Print nothing but the lines below starting at the line that holds "def execIenWrite (req" and ending at the line that holds "SLEPT is set, the", including both, each exactly as written.
==== Data to use ====
-- ==== Sys2Proof/Machine/ExecRegister.lean ====
section
/-! DEFINITION. The meanings of the commands of interrupts and the register map (chapter 17), and the rows appended to the table, one a row of the table; a command that finds the node in
a state in which its event cannot happen changes nothing. -/

namespace Sys2Proof.Machine

/-- IPEND_CLEAR (R422): A W1C write of GL_IPEND clears interrupt bits and may release IRQ#. -/
def execIpendClear (req : Req) (be : BitVec 4) (v : Word) (s : State) : Host.Outcome State Fault Refusal :=
  .next (settle s (regCommand s req 0x40 be v false))

/-- IRQ_FORCE (R421): A write of GL_IFORCE sets GL_IPEND bits as if their sources had signalled. -/
def execIrqForce (req : Req) (be : BitVec 4) (v : Word) (s : State) : Host.Outcome State Fault Refusal :=
  .next (settle s (regCommand s req 0x4C be v false))

/-- IEN_WRITE (R423): A write of GL_IEN enables sources and asserts IRQ# if a pending bit becomes active. -/
def execIenWrite (req : Req) (be : BitVec 4) (v : Word) (s : State) : Host.Outcome State Fault Refusal :=
  .next (settle s (regCommand s req 0x44 be v false))

/-- REGISTER_WRITE (R10): A write to a register with no row of its own acts per its field access types. -/
def execRegisterWrite (req : Req) (off : Nat) (be : BitVec 4) (v : Word) (s : State) : Host.Outcome State Fault Refusal :=
  .next (settle s (regCommand s req off be v false))

/-- SLEEP_CORE_OFF (R346): At 5.0 ms after SI, or when the last CAN channel is OFF if later, inauguration goes to IDLE, the time base to FREE,
SLEPT is set, the core rails and V3P3OUT go off and the node enters EMBER. -/
def execSleepCoreOff (s : State) : Host.Outcome State Fault Refusal := .next (settle s (sleepCoreOff s))

/-- KINDLE_TONE_SENT (R336): A committed node finishes relaying its tone Kindle word and returns its listening circuits to the Ember level. -/
def execKindleToneSent (s : State) : Host.Outcome State Fault Refusal := .next (settle s (kindleToneSent s))

/-- EMBER_BIAS_REACHED (R337): After SI + TDROP, a FEED pair with BIAS_EN that is sinking up to 100 mA sees LPn fall to 6.0 V, stops sinking and
holds ember bias. -/
def execEmberBiasReached (p : Fin 4) (s : State) : Host.Outcome State Fault Refusal := .next (settle s (emberBiasReached s p))

/-- TTDP_HELLO_TIMEOUT (R144): On the ETB lane, the TTDP HELLO timeout set by IEC 61375-2-5 expires without a HELLO from the neighbour and the ETB
inauguration reacts to the lost line. -/
def execTtdpHelloTimeout (s : State) : Host.Outcome State Fault Refusal := .next (settle s (ttdpHelloTimeout s))

end Sys2Proof.Machine
end

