/-- Registers and interrupts (R10, R12, R421 to R423): a plain register takes the enabled bytes, a locked one stays after commit, GL_IFORCE sets pending
bits, a W1C write clears them, GL_IEN follows its write, a clear of a line-feed latch restarts its pair, and the balls follow. -/
def Obligations.RegisterRowsComplete : Prop :=
  (∀ (s : State) (req : Req) (be : BitVec 4) (v : Word), Reaches req 0x14 be s → Completes (.registerWrite req 0x14 be v) s fun t =>
    reg t 0x14 = mergeBe be (cfgReg s 0x14) v ∧ t.boot = (noteWrite s 0x14 (mergeBe be (cfgReg s 0x14) v)).boot ∧ Ended req s t ∧
    Frame [.out, .boot] (· = 0x14) s t) ∧
  (∀ (s : State) (req : Req) (be : BitVec 4) (v : Word) (off : Nat), Reaches req off be s → off % 4 = 0 → off / 0x1000 = 4 → committed s = true →
    s.boot.locked = true →
    Completes (.registerWrite req off be v) s fun t =>
      reg t off = rwMerge s off be v ∧ (∀ d : Desc, desc off = some d → d.rw = 0 → reg t off = reg s off) ∧ Ended req s t ∧
      Frame [.out] (· = off) s t) ∧
  (∀ (s : State) (req : Req) (be : BitVec 4) (v : Word) (off : Nat), Reaches req off be s → (desc off).isNone = true →
    Completes (.registerWrite req off be v) s fun t => Ended req s t ∧ Frame [.out] (fun _ => False) s t) ∧
  (∀ (s : State) (req : Req) (be : BitVec 4) (v : Word), Reaches req 0x40 be s → Completes (.ipendClear req be v) s fun t =>
    reg t 0x40 = reg s 0x40 &&& ~~~(maskBe be v &&& 0xFF03FF) ∧ t.pins = pinsOf t ∧ Ended req s t ∧ Frame [.out] (fun _ => False) s t) ∧
  (∀ (s : State) (req : Req) (be : BitVec 4) (v : Word), Reaches req 0x4C be s → Completes (.irqForce req be v) s fun t =>
    reg t 0x40 = reg s 0x40 ||| (maskBe be v &&& 0xFF03FF) ∧ t.pins = pinsOf t ∧ Ended req s t ∧ Frame [.out] (fun _ => False) s t) ∧
  (∀ (s : State) (req : Req) (be : BitVec 4) (v : Word), Reaches req 0x44 be s → Completes (.ienWrite req be v) s fun t =>
    reg t 0x44 = (cfgReg s 0x44 &&& ~~~(beMask be &&& 0xFF07FF)) ||| (v &&& (beMask be &&& 0xFF07FF)) ∧ reg t 0x40 = reg s 0x40 ∧ t.pins = pinsOf t ∧
    t.boot = (noteWrite s 0x44 (reg t 0x44)).boot ∧ Ended req s t ∧ Frame [.out, .boot] (· = 0x44) s t) ∧
  (∀ (s : State) (req : Req) (v : Word), Reaches req 0xA104 0xF s → switchBusy s = false → s.line.core = true → s.line.ov = false → s.line.railOk = true →
    (∀ p : Fin 4, portI1g s (portOf p) = false) → Completes (.lfstatLatchClear req 0xF v) s fun t =>
      (∀ p : Fin 4, t.line.pairs[p] = if bitAt v (16 + p.val) = true ∧ s.line.pairs[p].latch = true then
        { s.line.pairs[p] with latch := false, trips := 0, sink := if s.line.pairs[p].st = .latched then false else s.line.pairs[p].sink, st := if s.line.pairs[p].st = .latched then (if pairMode (lfctl s) p.val = 0 then .off else .softStart) else s.line.pairs[p].st }
        else s.line.pairs[p]) ∧ Ended req s t ∧ Frame [.line, .out] (fun _ => False) s t)

/-- The queue is first in, first out: a step takes the command at its front and answers what exec does with the rest. -/
def Obligations.StepTakesFrontCommand : Prop :=
  ∀ (s : State) (c : Instr) (rest : List Instr), s.pending = c :: rest → step s = exec c { s with pending := rest }

/-- With no command waiting a nanosecond passes (the model's choice, log entry 2). With the core off nothing else changes but the readings taken every
1 ms; with it running, and no work in hand, the counter moves by one, every 16 ns the Lamplighter turns to its next slot (R23), and a spare slot that
nobody borrows is counted (R287). -/
def Obligations.IdleStepPassesTime : Prop :=
  (∀ (s : State), s.pending = [] → coreRun s = false → (s.now + 1) % 1000000 ≠ 0 ∨ s.line.node = .off → ∃ t, step s = .next t ∧ t.now = s.now + 1 ∧
    t.pending = [] ∧ Frame [.now] (fun _ => False) s t) ∧
  (∀ (s : State), s.pending = [] → coreRun s = true → (s.now + 1) % 1000000 ≠ 0 → s.sch.ctl = [] → s.sch.relays = [] → s.sw.fab.ins = [] →
    s.hb.inq = [] → s.log.raised = [] → s.sg.jobs = [] → ∃ t, step s = .next t ∧ t.now = s.now + 1 ∧ t.tb = { s.tb with ctr := s.tb.ctr + 1 } ∧
    t.lamp = { s.lamp with slot := if (s.tb.ctr + 1) % 16 = 0 then (s.lamp.slot + 1) % 32 else s.lamp.slot } ∧
    ((s.tb.ctr + 1) % 16 = 0 ∧ slotUser ((s.lamp.slot + 1) % 32) = .spare → Counted 0x804C 1 s t) ∧
    (¬ ((s.tb.ctr + 1) % 16 = 0 ∧ slotUser ((s.lamp.slot + 1) % 32) = .spare) → reg t 0x804C = reg s 0x804C) ∧
    Frame [.now, .tb, .lamp] (· = 0x804C) s t) ∧
  (∀ (s : State), s.pending = [] → ∃ t, step s = .next t ∧ t.pending = [] ∧ t.uid = s.uid)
====
Task output »
def execIenWrite (req : Req) (be : BitVec 4) (v : Word) (s : State) : Host.Outcome State Fault Refusal :=
  .next (settle s (regCommand s req 0x44 be v false))

/-- REGISTER_WRITE (R10): A write to a register with no row of its own acts per its field access types. -/
def execRegisterWrite (req : Req) (off : Nat) (be : BitVec 4) (v : Word) (s : State) : Host.Outcome State Fault Refusal :=
  .next (settle s (regCommand s req off be v false))

/-- SLEEP_CORE_OFF (R346): At 5.0 ms after SI, or when the last CAN channel is OFF if later, inauguration goes to IDLE, the time base to FREE,
SLEPT is set, the core rails and V3P3OUT go off and the node enters EMBER. -/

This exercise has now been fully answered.